Существует другая версия рассказа о несостоявшейся поездке поэта из Михайловского в Петербург, точно не восходящая к Пушкину и вообще среди современников поэта не бытовавшая. Ее рассказала одна из тригорских барышень, М. И. Осипова, М. И. Семевскому в 1866 году:
Арсений рассказал, что в Петербурге бунт ‹…› всюду разъезды и караулы ‹…› Пушкин, услыша рассказ Арсения, страшно побледнел. ‹…› На другой день ‹…› Пушкин быстро собрался в дорогу и поехал; но, доехав до погоста Врева, вернулся назад. Гораздо позднее мы узнали, что он отправился было в Петербург, но на пути заяц три раза перебегал ему дорогу, а при самом выезде из Михайловского Пушкину попалось навстречу духовное лицо. И кучер, и сам барин сочли это дурным предзнаменованием. Пушкин отложил свою поездку в Петербург, а между тем подоспело известие о начавшихся в столице арестах, что окончательно отбило в нем желание ехать туда[346].

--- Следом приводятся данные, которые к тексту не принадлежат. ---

-- ==== Sys2Proof/Machine/OdometryCommands.lean ====
section
/-! DEFINITION. The requests and field events of the Odometry Unit (chapter 2). -/

namespace Sys2Proof.Machine

/-- SET_POSITION (R50). -/
def execSetPosition (p u : Nat) (s : State) : Host.Outcome State Fault Refusal :=
  .next (answerResult .setPosition (setPosition p u s))

/-- A compare in an answer. -/
def compareBytes (o : Option Nat) : List Byte := none32 (o.map (Int.ofNat ·))

/-- The answer of READ_ODOMETRY (R51). -/
def odometryBytes (s : State) : List Byte :=
  let o := s.odo
  u8 (odoStateCode o.state) ++ u8 (odoFaultCode o.fault)
    ++ u32 (pMm o) ++ u32 (uMm o) ++ u32 o.uUm
    ++ speed16 o.sample.v ++ flag8 o.sample.standstill ++ u8 (motionCode o.sample.motion)
    ++ flagged8 o.cur ++ flagged16 ((currentRecord s).map (·.number)) ++ u8 (sourceCode o.source)
    ++ compareBytes o.lower ++ compareBytes o.upper ++ compareBytes o.nextLower ++ compareBytes o.nextUpper
    ++ u32 s.params.wPin ++ u32 s.params.wWhl
    ++ bits32 o.pinRaw ++ bits32 o.whlRaw ++ u16 o.pinErr ++ u16 o.whlErr
    ++ u32 o.lastDiff ++ u16 o.causes.toNat

/-- READ_ODOMETRY: the cause set is emptied (R51). -/
def execReadOdometry (s : State) : Host.Outcome State Fault Refusal :=
  .next (answer .readOdometry .accepted (odometryBytes s) (s.setOdo { s.odo with causes := 0#16 }))

/-- READ_MARK_REPORT (R43). -/
def execReadMarkReport (s : State) : Host.Outcome State Fault Refusal :=
  .next (match s.odo.report with
    | none => answer .readMarkReport .none (noRecord 17) s
    | some r =>
      answer .readMarkReport .accepted
        (flagged16 r.number ++ u32 r.captured ++ i32 r.correction ++ flag8 r.applied ++ flagged32 r.clock)
        (s.setOdo { s.odo with report := none }))

/-- QUADRATURE_COUNT (R29 to R32). -/
def execQuadratureCount (sensor : Sensor) (sense : Sense) (s : State) : Host.Outcome State Fault Refusal :=
  .next (takeCount sensor sense s)

/-- PHASE_ERROR (R29, R51). -/
def execPhaseError (sensor : Sensor) (s : State) : Host.Outcome State Fault Refusal :=
  .next (addOdoCause .phaseError (s.setOdo (decodeError sensor s.odo)))

/-- MARK_DETECTION (R39). -/
def execMarkDetection (s : State) : Host.Outcome State Fault Refusal := .next (detectMark s)

/-- POSITION_SAMPLE (R33). -/
def execPositionSample (s : State) : Host.Outcome State Fault Refusal := .next (takeSample s)

end Sys2Proof.Machine
end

Итак, М. И. Осипова относит намерение поэта посетить Петербург ко времени сразу после восстания, что, конечно, лишает всю историю мистической поучительности. В качестве источника сведений Пушкина о волнении в Петербурге она называет не «известие о кончине императора Александра Павловича и о происходивших вследствие оной колебаний по вопросу о престолонаследии», дошедших до Михайловского около 10 декабря, а новости о «бунте», привезенные из столицы поваром Арсением.

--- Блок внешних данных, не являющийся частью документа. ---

-- ==== Sys2Proof/Machine/SupervisorCommands.lean ====
section
/-! DEFINITION. The requests of the Speed Supervisor (chapter 4). -/

namespace Sys2Proof.Machine

/-- The table of R77, check 3. The present mode passes it. -/
def modeAllowed (m : Mode) (s : State) : Bool :=
  match s.sup.mode, m with
  | .standby, .standby => true
  | .standby, .depot => true
  | .depot, .standby => true
  | .depot, .depot => true
  | .depot, .line => isSealed s && known s.odo.state
  | .line, .standby => true
  | .line, .depot => true
  | .line, .line => true
  | _, _ => false

/-- SET_MODE (R77). -/
def setMode (code : Nat) (s : State) : Result × State :=
  match modeOfCode code with
  | none => (.badValue, s)
  | some m =>
    if !atStandstill s then (.moving, s)
    else if !modeAllowed m s then (.refusedMode, s)
    else if s.sup.mode = m then (.done, s)
    else (.done, changeMode m s)

/-- SET_MODE. -/
def execSetMode (code : Nat) (s : State) : Host.Outcome State Fault Refusal :=
  .next (answerResult .setMode (setMode code s))

/-- SET_DIRECTION (R79). -/
def setDirection (code : Nat) (s : State) : Result × State :=
  match dirOfCode code with
  | none => (.badValue, s)
  | some d =>
    if !atStandstill s then (.moving, s)
    else if inStandby s then (.mode, s)
    else if s.sup.dir = d then (.done, s)
    else (.done, selectDir d s)

/-- SET_DIRECTION. -/
def execSetDirection (code : Nat) (s : State) : Host.Outcome State Fault Refusal :=
  .next (answerResult .setDirection (setDirection code s))

/-- The limiting element with its reference in an answer (R98). -/
def limitingBytes : Limiting → List Byte
  | .mode => u8 0 ++ refBytes .none
  | .static n => u8 1 ++ refBytes (.section_ n)
  | .restriction i id => u8 2 ++ refBytes (.restriction i id)
  | .target => u8 3 ++ refBytes .none

/-- The binding-target record in an answer (R98, log 20). -/
def bindingBytes : Option Binding → List Byte
  | none => u8 0 ++ none32 none ++ none16 none ++ none16 none ++ none32 none ++ refBytes .none
  | some b =>
    u8 (targetCode b.kind) ++ u32 b.position ++ speed16 b.speed ++ speed16 b.curve ++ u32 b.span ++ refBytes b.ref

/-- The trip record in an answer (R200). -/
def tripBytes : Option TripRec → List Byte
  | none => noRecord 11
  | some t => u8 (tripCode t.cause) ++ u8 (modeCode t.before) ++ u32 t.p ++ flagged32 t.clock

/-- READ_SUPERVISION (R99). -/
def execReadSupervision (s : State) : Host.Outcome State Fault Refusal :=
  let x := s.sup
  .next (answer .readSupervision .accepted
    (u8 (modeCode x.mode) ++ u8 (dirCode x.dir) ++ u8 (modeCode x.modeBefore)
      ++ speed16 x.vPerm ++ u8 (levelCode x.level) ++ limitingBytes x.limiting ++ bindingBytes x.binding
      ++ none32 (x.curve.map (·.1)) ++ none32 (x.curve.map (fun y => (y.2 : Int)))
      ++ none32 (x.retained.map (Int.ofNat ·)) ++ u32 x.rollback ++ flag8 x.sbView ++ tripBytes x.trip) s)

end Sys2Proof.Machine
end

Второй важный сюжет, который Пушкин распространял в Москве по возвращении из ссылки, касался уничтожения неких стихотворных текстов. А именно речь идет о том, что, когда фельдъегерь неожиданно и, как представлялось поэту, «не на добро» увозил его из Михайловского, поэт успел захватить (или уничтожить) некоторое резко антиправительственное сочинение, отождествляемое со стихотворением «Пророк». Этот сюжет вариативен, так сказать, изначально; по версии, изложенной Пушкиным Нащокину, поэт успевает сжечь «Пророка» еще в Михайловском[347], тогда как Соболевский утверждает, что «Пророк приехал в Москву в бумажнике Пушкина»[348]. Конечно, история Соболевского, как обычно, значительно более драматична; по его словам выходило, что Пушкин не просто привез в Москву сочинение редкой дерзости, но и выронил его «к счастию — что не в кабинете императора», а потом нашел[349]. Следовательно, об уничтожении «Пророка» поэт рассказывал Нащокину, а о том, что взял, — Соболевскому, Погодину, Шевыреву, возможно еще кому-нибудь из круга «Московского Вестника», где и было распространено мнение, что Пушкин привез с собой из Михайловского это стихотворение.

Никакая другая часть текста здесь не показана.